Inside Oberlin
Our Place in History

The United States Supreme Court will soon hear two University of Michigan cases that will determine the constitutionality of affirmative action in the college admissions process. Knowledge of Oberlin's experience might be instructive as this important question is deliberated.

Upon its founding in 1833, Oberlin opened its doors to men and women, thereby inventing coeducation. A year later, the trustees decided to enroll African Americans. Oberlin
was not the first institution to matriculate African Americans (Princeton, Union, and Bowdoin had one or two black graduates by 1834), but Oberlin did do something new: it made central to its mission the education of black, white, male, and female students together. Why Oberlin's trustees took this path will never be entirely clear, and we know that their motives were not entirely noble. But knowing their motivation is far less important than acknowledging the results.

As early as the 1830s, Oberlin had discovered that bringing together students with different backgrounds and experiences brought about learning and positive social change. The College's history clearly illustrates how a diverse student body, in and of itself, can enrich the education of every student.

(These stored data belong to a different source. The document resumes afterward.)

/-! ## The sampler (R311) -/

/-- One round of Philox-4×32: the counter words under a key. -/
def philoxRound (k0 k1 : Nat) (c : Nat × Nat × Nat × Nat) : Nat × Nat × Nat × Nat :=
  let p0 := 0xD2511F53 * c.1
  let p1 := 0xCD9E8D57 * c.2.2.1
  (Nat.xor (Nat.xor (p1 / 2 ^ 32) c.2.1) k0, p1 % 2 ^ 32, Nat.xor (Nat.xor (p0 / 2 ^ 32) c.2.2.2) k1, p0 % 2 ^ 32)

/-- Rounds with the key advanced between them. -/
def philoxRounds : Nat → Nat → Nat → Nat × Nat × Nat × Nat → Nat × Nat × Nat × Nat
  | 0, _, _, c => c
  | n + 1, k0, k1, c => philoxRounds n ((k0 + 0x9E3779B9) % 2 ^ 32) ((k1 + 0xBB67AE85) % 2 ^ 32) (philoxRound k0 k1 c)

/-- philox(seed, pos): the first output word of ten rounds. -/
def philox (seed pos : Nat) : Nat :=
  (philoxRounds 10 (bitsOf seed 0 32) (bitsOf seed 32 32) (pos % 2 ^ 32, 0, 0, 0)).1

/-- u of a draw: the high 24 bits as a binary32 in [0, 1). -/
def drawU (seed pos : Nat) : Word := toF32 (.fin false (philox seed pos / 256) (-24))

/-- NaN is taken as -inf. -/
def noNan (w : Word) : Word := if fisNan w then f32negInf else w

/-- Largest logit, lowest id among equals, over ids in ascending order. -/
def argmax : List (Nat × Word) → Option (Nat × Word)
  | [] => none
  | a :: l =>
    match argmax l with
    | none => some a
    | some b => if flt a.2 b.2 then some b else some a

/-- Order of the sampler: y descending, lower id first among equals. -/
def sampleBefore (a b : Nat × Word) : Bool := flt b.2 a.2 || (!flt a.2 b.2 && decide (a.1 < b.1))

/-- The shortest prefix whose running sum reaches `goal`; a sum that is no number reaches nothing (log entry 104). -/
def prefixTo (goal : Word) : List (Nat × Word) → Word → List (Nat × Word)
  | [], _ => []
  | e :: l, acc =>
    let acc := fadd acc e.2
    if flt acc goal || fisNan acc || fisNan goal then e :: prefixTo goal l acc else [e]

/-- The first entry at which the running sum exceeds `r`; the last entry where none does. -/
def pickAt (r : Word) : List (Nat × Word) → Word → Nat → Nat
  | [], _, last => last
  | e :: l, acc, _ =>
    let acc := fadd acc e.2
    if flt r acc then e.1 else pickAt r l acc e.1

/-- The sampler: the token, and u where a draw was made. `z` lists the allowed ids in ascending order with their logits. -/
def sample (temp topP : Word) (topK seed pos : Nat) (z : List (Nat × Word)) : Nat × Option Word :=
  let a := z.map (fun e => (e.1, noNan e.2))
  if (f32 temp).isZero || a.all (fun e => e.2 == f32negInf) then (((argmax a).map (·.1)).getD 0, none)
  else
    let rt := frecip temp
    let c := sortBy sampleBefore (a.map (fun e => (e.1, fmul e.2 rt)))
    let c := if topK = 0 then c else c.take topK
    let y0 := ((c.head?).map (·.2)).getD f32zero
    let p := c.map (fun e => (e.1, fexp (fsub e.2 y0)))
    let sum (l : List (Nat × Word)) : Word := l.foldl (fun s e => fadd s e.2) f32zero
    let p := if flt topP f32one then prefixTo (fmul topP (sum p)) p f32zero else p
    let u := drawU seed pos
    (pickAt (fmul u (sum p)) p f32zero (((p.getLast?).map (·.1)).getD 0), some u)

/-! ## Choosing a token (R307, R308) -/

/-- The constraint objects of a session. -/
structure Rules where
  entries : List SeqEntry := []
  schema : Option (List SchemaState) := none
  escape : List Nat := []

/-- The body of an object that a parameter block names. -/
def State.bodyOf (s : State) (tenant kind id : Nat) : Option CBody :=
  if id = 0 then none else (s.object? tenant kind id).map (fun o => o.body)

/-- The rules that a parameter block names. -/
def State.rulesOf (s : State) (tenant : Nat) (p : Params) : Rules :=
  { entries := (match s.bodyOf tenant 1 p.banSet with
      | some (CBody.sequences l) => l
      | _ => []),
    schema := (match s.bodyOf tenant 2 p.schema with
      | some (CBody.schema l) => some l
      | _ => none),
    escape := (match s.bodyOf tenant 3 p.escape with
      | some (CBody.escape l) => l
      | _ => []) }

/-- A token is in the allow set of a schema state. -/
def inState (st : SchemaState) (t : Nat) : Bool := st.ranges.any (fun r => decide (r.1 ≤ t) && decide (t ≤ r.2.1))

/-- The mask of R308 as a test. -/
def Rules.allows (k : Rules) (r : StepRec) (vocab t : Nat) : Bool :=
  decide (t < vocab)
    && (match k.schema with
        | none => true
        | some l => match l[r.schemaState]? with
          | some st => inState st t
          | none => false)
    && !bannedAt k.entries r.seqNode t

/-- What the choice of a token leads to. -/
structure Choice where
  /-- none for a dead end. -/
  token : Option Nat
  record : StepRec
  forced : Bool := false
  escape : Bool := false
  /-- The schema automaton has entered an accepting state. -/
  accept : Bool := false
  mask : Bool := true
  abandoned : Bool := false
  escapeStarted : Bool := false
  drew : Bool := false

/-- The next token of an escape. -/
def escapeStep (k : Rules) (r : StepRec) : Option Nat × StepRec :=
  match k.escape[r.escNext]? with
  | none => (none, { r with escActive := false, escNext := 0 })
  | some t =>
    let r := { r with lastToken := t }
    if r.escNext + 1 < k.escape.length then (some t, { r with escActive := true, escNext := r.escNext + 1 })
    else (some t, { r.restart with escActive := false, escNext := 0 })

/-- The schema state that a token leads to, and whether it accepts. -/
def schemaNext (k : Rules) (n t : Nat) : Nat × Bool :=
  match k.schema with
  | none => (n, false)
  | some l =>
    match l[n]? with
    | none => (n, false)
    | some st =>
      match st.ranges.find? (fun q => decide (q.1 ≤ t) && decide (t ≤ q.2.1)) with
      | none => (n, false)
      | some q => (q.2.2, match l[q.2.2]? with | some x => x.accept | none => false)

/-- Advance the schema state, the node and the triggers by an emitted token; whether an accepting state is entered. -/
def advance (k : Rules) (r : StepRec) (t : Nat) : StepRec × Bool :=
  let nx := schemaNext k r.schemaState t
  let force := match r.force with
    | some f => some f
    | none => (triggered k.entries r.seqNode t).map (fun e => (e, 0))
  ({ r with schemaState := nx.1, seqNode := nextNode k.entries r.seqNode t, force := force, lastToken := t }, nx.2)

/-- The pending continuation after its token was emitted. -/
def forceNext (k : Rules) (e i : Nat) : Option (Nat × Nat) :=
  if i + 1 < (((k.entries[e]?).map (·.cont)).getD []).length then some (e, i + 1) else none

/-- Choose the token of a sampling row: `logit` gives the logits, `pos` the original index that the token will take. -/
def chooseToken (k : Rules) (r : StepRec) (vocab pos : Nat) (logit : Nat → Word) : Choice :=
  if r.escActive then
    let (t, r) := escapeStep k r
    { token := t, record := r, escape := true, mask := false }
  else
    let pendingTok := match r.force with
      | none => none
      | some (e, i) => (((k.entries[e]?).map (·.cont)).getD [])[i]?
    let keep := match pendingTok with
      | some c => k.allows r vocab c
      | none => false
    match pendingTok, r.force, keep with
    | some c, some (e, i), true =>
      let (r', acc) := advance k { r with force := forceNext k e i } c
      { token := some c, record := r', forced := true, accept := acc }
    | _, _, _ =>
      let gone := r.force.isSome
      let r := { r with force := none }
      let allowed := (List.range vocab).filter (fun t => k.allows r vocab t)
      if allowed.isEmpty then
        if r.params.deadEndEscape && !r.escSpent && !k.escape.isEmpty then
          let (t, r) := escapeStep k { r with escActive := true, escNext := 0, escSpent := true }
          { token := t, record := r, escape := true, abandoned := gone, escapeStarted := true }
        else { token := none, record := r, abandoned := gone }
      else
        let (t, u) := sample r.temp r.topP r.topK r.params.seed pos (allowed.map (fun t => (t, logit t)))
        let (r', acc) := advance k { r with escSpent := false, lastU := u.getD r.lastU } t
        { token := some t, record := r', accept := acc, abandoned := gone, drew := u.isSome }

/-- Count a choice in JCK (R315). -/
def State.countChoice (s : State) (c : Choice) : State :=
  let s := if c.mask then s.bump .JCK_MASKS_COUNT else s
  let s := if c.forced then s.bump .JCK_FORCED_COUNT else s
  let s := if c.abandoned then (s.bump .JCK_FORCE_ABANDONS_COUNT).setIntBit pgJck 10 else s
  let s := if c.escapeStarted then (s.bump .JCK_ESCAPES_COUNT).setIntBit pgJck 9 else s
  let s := if c.drew then s.bump .JCK_DRAWS_COUNT else s
  if c.token.isNone then (s.bump .JCK_DEAD_ENDS_COUNT).setIntBit pgJck 8 else s

end Sys2Proof.Machine
end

In the three decades before the Civil War, Oberlinians distinguished themselves by their abhorrence of slavery and their abolitionist zeal. In the years of war and reconstruction, Oberlin led all American colleges and universities in the number of students and alumni who helped establish schools and colleges for freedmen throughout the American South. Long before the Civil Rights Movement reached the consciousness of most white Americans, Oberlin students--black and white--recognized and acted to redress racial inequality at the College, in the town, and elsewhere in the nation.

Oberlin's history also illustrates the importance of an ongoing affirmative commitment to interracial education: throughout the 19th century, Oberlin granted fully one-half of all baccalaureate degrees awarded to African Americans. After the establishment of black colleges and universities in the South late in the 19th century, Oberlin could claim, well into the 20th century, to have graduated one-third of all African Americans who earned bachelors' degrees.

Oberlin has retained its commitment to inclusion and diversity throughout its history. Few campuses are as accepting of difference as ours. Like most of America's leading colleges and universities, we use race as one of many factors in our admissions process. We do this to ensure that Oberlin continues to be a richly inclusive and diverse academic community. We also practice affirmative action to help redress the still-prevalent social and economic inequalities in American life that are rooted in race.

Oberlin must continue to lead the way in speaking out in favor of affirmative action and the racial, ethnic, and socioeconomic diversity that it helps ensure throughout higher education. The educational benefits brought about by diversity of all kinds--religious, political, intellectual, and racial--assume heightened importance at this moment in our history. As our country and others prepare for war, it is especially important that students learn there are different ways of seeing, experiencing, and thinking about the world, and that there are ways to both appreciate and respect each others' differences and respectfully negotiate our disagreements.